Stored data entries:
-- ==== Sys2Proof/Laws/State.lean ====
section
/-! SUPPORT. One lemma per field per update of the state, so that no later proof unfolds a record update. -/

namespace Sys2Proof.Machine

variable {α : Type}

@[simp] theorem Two.get_set_self (t : Two α) (i : Fin 2) (a : α) : Two.get (Two.set t i a) i = a := by
  fin_cases i <;> rfl

theorem Two.get_set_of_ne (t : Two α) (i j : Fin 2) (a : α) (h : j ≠ i) :
    Two.get (Two.set t i a) j = Two.get t j := by
  fin_cases i <;> fin_cases j <;> first | rfl | exact absurd rfl h

@[simp] theorem Two.get_zero (t : Two α) : Two.get t 0 = t.u0 := rfl
@[simp] theorem Two.get_one (t : Two α) : Two.get t 1 = t.u1 := rfl
@[simp] theorem Two.set_zero (t : Two α) (a : α) : Two.set t 0 a = { t with u0 := a } := rfl
@[simp] theorem Two.set_one (t : Two α) (a : α) : Two.set t 1 a = { t with u1 := a } := rfl

@[simp] theorem Four.get_set_self (t : Four α) (i : Fin 4) (a : α) : Four.get (Four.set t i a) i = a := by
  fin_cases i <;> rfl

theorem Four.get_set_of_ne (t : Four α) (i j : Fin 4) (a : α) (h : j ≠ i) :
    Four.get (Four.set t i a) j = Four.get t j := by
  fin_cases i <;> fin_cases j <;> first | rfl | exact absurd rfl h

@[simp] theorem Four.get_zero (t : Four α) : Four.get t 0 = t.u0 := rfl
@[simp] theorem Four.get_one (t : Four α) : Four.get t 1 = t.u1 := rfl
@[simp] theorem Four.get_two (t : Four α) : Four.get t 2 = t.u2 := rfl
@[simp] theorem Four.get_three (t : Four α) : Four.get t 3 = t.u3 := rfl

/-- Two banks of two with equal units are equal. -/
theorem Two.ext_get {t u : Two α} (h : ∀ i, Two.get t i = Two.get u i) : t = u := by
  cases t; cases u
  exact (Two.mk.injEq ..).mpr ⟨h 0, h 1⟩

/-- Two banks of four with equal units are equal. -/
theorem Four.ext_get {t u : Four α} (h : ∀ i, Four.get t i = Four.get u i) : t = u := by
  cases t; cases u
  exact (Four.mk.injEq ..).mpr ⟨h 0, h 1, h 2, h 3⟩

@[simp] theorem State.setBtn_cfg (s : State) (i : Fin 2) (b : Button) : (s.setBtn i b).cfg = s.cfg := rfl
@[simp] theorem State.setBtn_btn (s : State) (i : Fin 2) (b : Button) : (s.setBtn i b).btn = Two.set s.btn i b := rfl
@[simp] theorem State.setBtn_clk (s : State) (i : Fin 2) (b : Button) : (s.setBtn i b).clk = s.clk := rfl
@[simp] theorem State.setBtn_out (s : State) (i : Fin 2) (b : Button) : (s.setBtn i b).out = s.out := rfl
@[simp] theorem State.setBtn_inp (s : State) (i : Fin 2) (b : Button) : (s.setBtn i b).inp = s.inp := rfl
@[simp] theorem State.setBtn_seq (s : State) (i : Fin 2) (b : Button) : (s.setBtn i b).seq = s.seq := rfl
@[simp] theorem State.setBtn_cmdOk (s : State) (i : Fin 2) (b : Button) : (s.setBtn i b).cmdOk = s.cmdOk := rfl
@[simp] theorem State.setBtn_ports (s : State) (i : Fin 2) (b : Button) : (s.setBtn i b).ports = s.ports := rfl
@[simp] theorem State.setBtn_upcoming (s : State) (i : Fin 2) (b : Button) : (s.setBtn i b).upcoming = s.upcoming := rfl
@[simp] theorem State.setBtn_envIndex (s : State) (i : Fin 2) (b : Button) : (s.setBtn i b).envIndex = s.envIndex := rfl

@[simp] theorem State.setClk_cfg (s : State) (i : Fin 2) (c : Clock) : (s.setClk i c).cfg = s.cfg := rfl
@[simp] theorem State.setClk_btn (s : State) (i : Fin 2) (c : Clock) : (s.setClk i c).btn = s.btn := rfl
@[simp] theorem State.setClk_clk (s : State) (i : Fin 2) (c : Clock) : (s.setClk i c).clk = Two.set s.clk i c := rfl
@[simp] theorem State.setClk_out (s : State) (i : Fin 2) (c : Clock) : (s.setClk i c).out = s.out := rfl
@[simp] theorem State.setClk_inp (s : State) (i : Fin 2) (c : Clock) : (s.setClk i c).inp = s.inp := rfl
@[simp] theorem State.setClk_seq (s : State) (i : Fin 2) (c : Clock) : (s.setClk i c).seq = s.seq := rfl
@[simp] theorem State.setClk_cmdOk (s : State) (i : Fin 2) (c : Clock) : (s.setClk i c).cmdOk = s.cmdOk := rfl
@[simp] theorem State.setClk_ports (s : State) (i : Fin 2) (c : Clock) : (s.setClk i c).ports = s.ports := rfl
@[simp] theorem State.setClk_upcoming (s : State) (i : Fin 2) (c : Clock) : (s.setClk i c).upcoming = s.upcoming := rfl
@[simp] theorem State.setClk_envIndex (s : State) (i : Fin 2) (c : Clock) : (s.setClk i c).envIndex = s.envIndex := rfl

@[simp] theorem State.setOut_cfg (s : State) (ch : Fin 4) (o : OutputChannel) : (s.setOut ch o).cfg = s.cfg := rfl
@[simp] theorem State.setOut_btn (s : State) (ch : Fin 4) (o : OutputChannel) : (s.setOut ch o).btn = s.btn := rfl
@[simp] theorem State.setOut_clk (s : State) (ch : Fin 4) (o : OutputChannel) : (s.setOut ch o).clk = s.clk := rfl
@[simp] theorem State.setOut_out (s : State) (ch : Fin 4) (o : OutputChannel) : (s.setOut ch o).out = Four.set s.out ch o := rfl
@[simp] theorem State.setOut_inp (s : State) (ch : Fin 4) (o : OutputChannel) : (s.setOut ch o).inp = s.inp := rfl
@[simp] theorem State.setOut_seq (s : State) (ch : Fin 4) (o : OutputChannel) : (s.setOut ch o).seq = s.seq := rfl
@[simp] theorem State.setOut_cmdOk (s : State) (ch : Fin 4) (o : OutputChannel) : (s.setOut ch o).cmdOk = s.cmdOk := rfl
@[simp] theorem State.setOut_ports (s : State) (ch : Fin 4) (o : OutputChannel) : (s.setOut ch o).ports = s.ports := rfl
@[simp] theorem State.setOut_upcoming (s : State) (ch : Fin 4) (o : OutputChannel) : (s.setOut ch o).upcoming = s.upcoming := rfl
@[simp] theorem State.setOut_envIndex (s : State) (ch : Fin 4) (o : OutputChannel) : (s.setOut ch o).envIndex = s.envIndex := rfl

@[simp] theorem State.setInp_cfg (s : State) (i : InputChannel) : (s.setInp i).cfg = s.cfg := rfl
@[simp] theorem State.setInp_btn (s : State) (i : InputChannel) : (s.setInp i).btn = s.btn := rfl
@[simp] theorem State.setInp_clk (s : State) (i : InputChannel) : (s.setInp i).clk = s.clk := rfl
@[simp] theorem State.setInp_out (s : State) (i : InputChannel) : (s.setInp i).out = s.out := rfl
@[simp] theorem State.setInp_inp (s : State) (i : InputChannel) : (s.setInp i).inp = i := rfl
@[simp] theorem State.setInp_seq (s : State) (i : InputChannel) : (s.setInp i).seq = s.seq := rfl
@[simp] theorem State.setInp_cmdOk (s : State) (i : InputChannel) : (s.setInp i).cmdOk = s.cmdOk := rfl
@[simp] theorem State.setInp_ports (s : State) (i : InputChannel) : (s.setInp i).ports = s.ports := rfl
@[simp] theorem State.setInp_upcoming (s : State) (i : InputChannel) : (s.setInp i).upcoming = s.upcoming := rfl
@[simp] theorem State.setInp_envIndex (s : State) (i : InputChannel) : (s.setInp i).envIndex = s.envIndex := rfl

@[simp] theorem State.setSeq_cfg (s : State) (q : ProgramControl) : (s.setSeq q).cfg = s.cfg := rfl
@[simp] theorem State.setSeq_btn (s : State) (q : ProgramControl) : (s.setSeq q).btn = s.btn := rfl
@[simp] theorem State.setSeq_clk (s : State) (q : ProgramControl) : (s.setSeq q).clk = s.clk := rfl
@[simp] theorem State.setSeq_out (s : State) (q : ProgramControl) : (s.setSeq q).out = s.out := rfl
@[simp] theorem State.setSeq_inp (s : State) (q : ProgramControl) : (s.setSeq q).inp = s.inp := rfl
@[simp] theorem State.setSeq_seq (s : State) (q : ProgramControl) : (s.setSeq q).seq = q := rfl
@[simp] theorem State.setSeq_cmdOk (s : State) (q : ProgramControl) : (s.setSeq q).cmdOk = s.cmdOk := rfl
@[simp] theorem State.setSeq_ports (s : State) (q : ProgramControl) : (s.setSeq q).ports = s.ports := rfl
@[simp] theorem State.setSeq_upcoming (s : State) (q : ProgramControl) : (s.setSeq q).upcoming = s.upcoming := rfl
@[simp] theorem State.setSeq_envIndex (s : State) (q : ProgramControl) : (s.setSeq q).envIndex = s.envIndex := rfl

@[simp] theorem State.setCmdOk_cfg (s : State) (b : Bool) : (s.setCmdOk b).cfg = s.cfg := rfl
@[simp] theorem State.setCmdOk_btn (s : State) (b : Bool) : (s.setCmdOk b).btn = s.btn := rfl
@[simp] theorem State.setCmdOk_clk (s : State) (b : Bool) : (s.setCmdOk b).clk = s.clk := rfl
@[simp] theorem State.setCmdOk_out (s : State) (b : Bool) : (s.setCmdOk b).out = s.out := rfl
@[simp] theorem State.setCmdOk_inp (s : State) (b : Bool) : (s.setCmdOk b).inp = s.inp := rfl
@[simp] theorem State.setCmdOk_seq (s : State) (b : Bool) : (s.setCmdOk b).seq = s.seq := rfl
@[simp] theorem State.setCmdOk_cmdOk (s : State) (b : Bool) : (s.setCmdOk b).cmdOk = b := rfl
@[simp] theorem State.setCmdOk_ports (s : State) (b : Bool) : (s.setCmdOk b).ports = s.ports := rfl
@[simp] theorem State.setCmdOk_upcoming (s : State) (b : Bool) : (s.setCmdOk b).upcoming = s.upcoming := rfl
@[simp] theorem State.setCmdOk_envIndex (s : State) (b : Bool) : (s.setCmdOk b).envIndex = s.envIndex := rfl

@[simp] theorem State.accept_cfg (s : State) : (s.accept).cfg = s.cfg := rfl
@[simp] theorem State.accept_btn (s : State) : (s.accept).btn = s.btn := rfl
@[simp] theorem State.accept_clk (s : State) : (s.accept).clk = s.clk := rfl
@[simp] theorem State.accept_out (s : State) : (s.accept).out = s.out := rfl
@[simp] theorem State.accept_inp (s : State) : (s.accept).inp = s.inp := rfl
@[simp] theorem State.accept_seq (s : State) : (s.accept).seq = s.seq := rfl
@[simp] theorem State.accept_cmdOk (s : State) : (s.accept).cmdOk = true := rfl
@[simp] theorem State.accept_ports (s : State) : (s.accept).ports = s.ports := rfl
@[simp] theorem State.accept_upcoming (s : State) : (s.accept).upcoming = s.upcoming := rfl
@[simp] theorem State.accept_envIndex (s : State) : (s.accept).envIndex = s.envIndex := rfl

@[simp] theorem State.refuse_cfg (s : State) : (s.refuse).cfg = s.cfg := rfl
@[simp] theorem State.refuse_btn (s : State) : (s.refuse).btn = s.btn := rfl
@[simp] theorem State.refuse_clk (s : State) : (s.refuse).clk = s.clk := rfl
@[simp] theorem State.refuse_out (s : State) : (s.refuse).out = s.out := rfl
@[simp] theorem State.refuse_inp (s : State) : (s.refuse).inp = s.inp := rfl
@[simp] theorem State.refuse_seq (s : State) : (s.refuse).seq = s.seq := rfl
@[simp] theorem State.refuse_cmdOk (s : State) : (s.refuse).cmdOk = false := rfl
@[simp] theorem State.refuse_ports (s : State) : (s.refuse).ports = s.ports := rfl
@[simp] theorem State.refuse_upcoming (s : State) : (s.refuse).upcoming = s.upcoming := rfl
@[simp] theorem State.refuse_envIndex (s : State) : (s.refuse).envIndex = s.envIndex := rfl

@[simp] theorem State.now_eq (s : State) : s.now = s.ports.tick := rfl

@[simp] theorem State.afterReset_cfg (c : Config) (t0 : Tick) (p : InPorts) (u : List InPorts) (n : Nat) :
    (State.afterReset c t0 p u n).cfg = c := rfl
@[simp] theorem State.afterReset_btn (c : Config) (t0 : Tick) (p : InPorts) (u : List InPorts) (n : Nat) :
    (State.afterReset c t0 p u n).btn = ⟨buttonReset t0, buttonReset t0⟩ := rfl
@[simp] theorem State.afterReset_out (c : Config) (t0 : Tick) (p : InPorts) (u : List InPorts) (n : Nat) :
    (State.afterReset c t0 p u n).out = ⟨outputReset t0, outputReset t0, outputReset t0, outputReset t0⟩ := rfl
@[simp] theorem State.afterReset_inp (c : Config) (t0 : Tick) (p : InPorts) (u : List InPorts) (n : Nat) :
    (State.afterReset c t0 p u n).inp = inputReset t0 := rfl
@[simp] theorem State.afterReset_seq (c : Config) (t0 : Tick) (p : InPorts) (u : List InPorts) (n : Nat) :
    (State.afterReset c t0 p u n).seq = seqReset c t0 := rfl
@[simp] theorem State.afterReset_cmdOk (c : Config) (t0 : Tick) (p : InPorts) (u : List InPorts) (n : Nat) :
    (State.afterReset c t0 p u n).cmdOk = true := rfl
@[simp] theorem State.afterReset_ports (c : Config) (t0 : Tick) (p : InPorts) (u : List InPorts) (n : Nat) :
    (State.afterReset c t0 p u n).ports = p := rfl
@[simp] theorem State.afterReset_upcoming (c : Config) (t0 : Tick) (p : InPorts) (u : List InPorts) (n : Nat) :
    (State.afterReset c t0 p u n).upcoming = u := rfl
@[simp] theorem State.afterReset_envIndex (c : Config) (t0 : Tick) (p : InPorts) (u : List InPorts) (n : Nat) :
    (State.afterReset c t0 p u n).envIndex = n := rfl
@[simp] theorem State.afterReset_clk (c : Config) (t0 : Tick) (p : InPorts) (u : List InPorts) (n : Nat) :
    (State.afterReset c t0 p u n).clk =
      ⟨clockReset c.tickFreq c.clkFreqReset.u0 t0, clockReset c.tickFreq c.clkFreqReset.u1 t0⟩ := rfl

@[simp] theorem State.nextEdge_cfg (s : State) : s.nextEdge.cfg = s.cfg := by
  unfold State.nextEdge; split <;> rfl
@[simp] theorem State.nextEdge_btn (s : State) : s.nextEdge.btn = s.btn := by
  unfold State.nextEdge; split <;> rfl
@[simp] theorem State.nextEdge_clk (s : State) : s.nextEdge.clk = s.clk := by
  unfold State.nextEdge; split <;> rfl
@[simp] theorem State.nextEdge_out (s : State) : s.nextEdge.out = s.out := by
  unfold State.nextEdge; split <;> rfl
@[simp] theorem State.nextEdge_inp (s : State) : s.nextEdge.inp = s.inp := by
  unfold State.nextEdge; split <;> rfl
@[simp] theorem State.nextEdge_seq (s : State) : s.nextEdge.seq = s.seq := by
  unfold State.nextEdge; split <;> rfl
@[simp] theorem State.nextEdge_cmdOk (s : State) : s.nextEdge.cmdOk = s.cmdOk := by
  unfold State.nextEdge; split <;> rfl

end Sys2Proof.Machine
end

*TASK REQUIREMENTS:*
All that is wanted is an exact copy of the lines above from the one with "q).btn = s.btn := rfl" through the one with "q).inp = s.inp := rfl", with both ends included.

*FINISHED TASK:*
@[simp] theorem State.setSeq_btn (s : State) (q : ProgramControl) : (s.setSeq q).btn = s.btn := rfl
@[simp] theorem State.setSeq_clk (s : State) (q : ProgramControl) : (s.setSeq q).clk = s.clk := rfl
@[simp] theorem State.setSeq_out (s : State) (q : ProgramControl) : (s.setSeq q).out = s.out := rfl
@[simp] theorem State.setSeq_inp (s : State) (q : ProgramControl) : (s.setSeq q).inp = s.inp := rfl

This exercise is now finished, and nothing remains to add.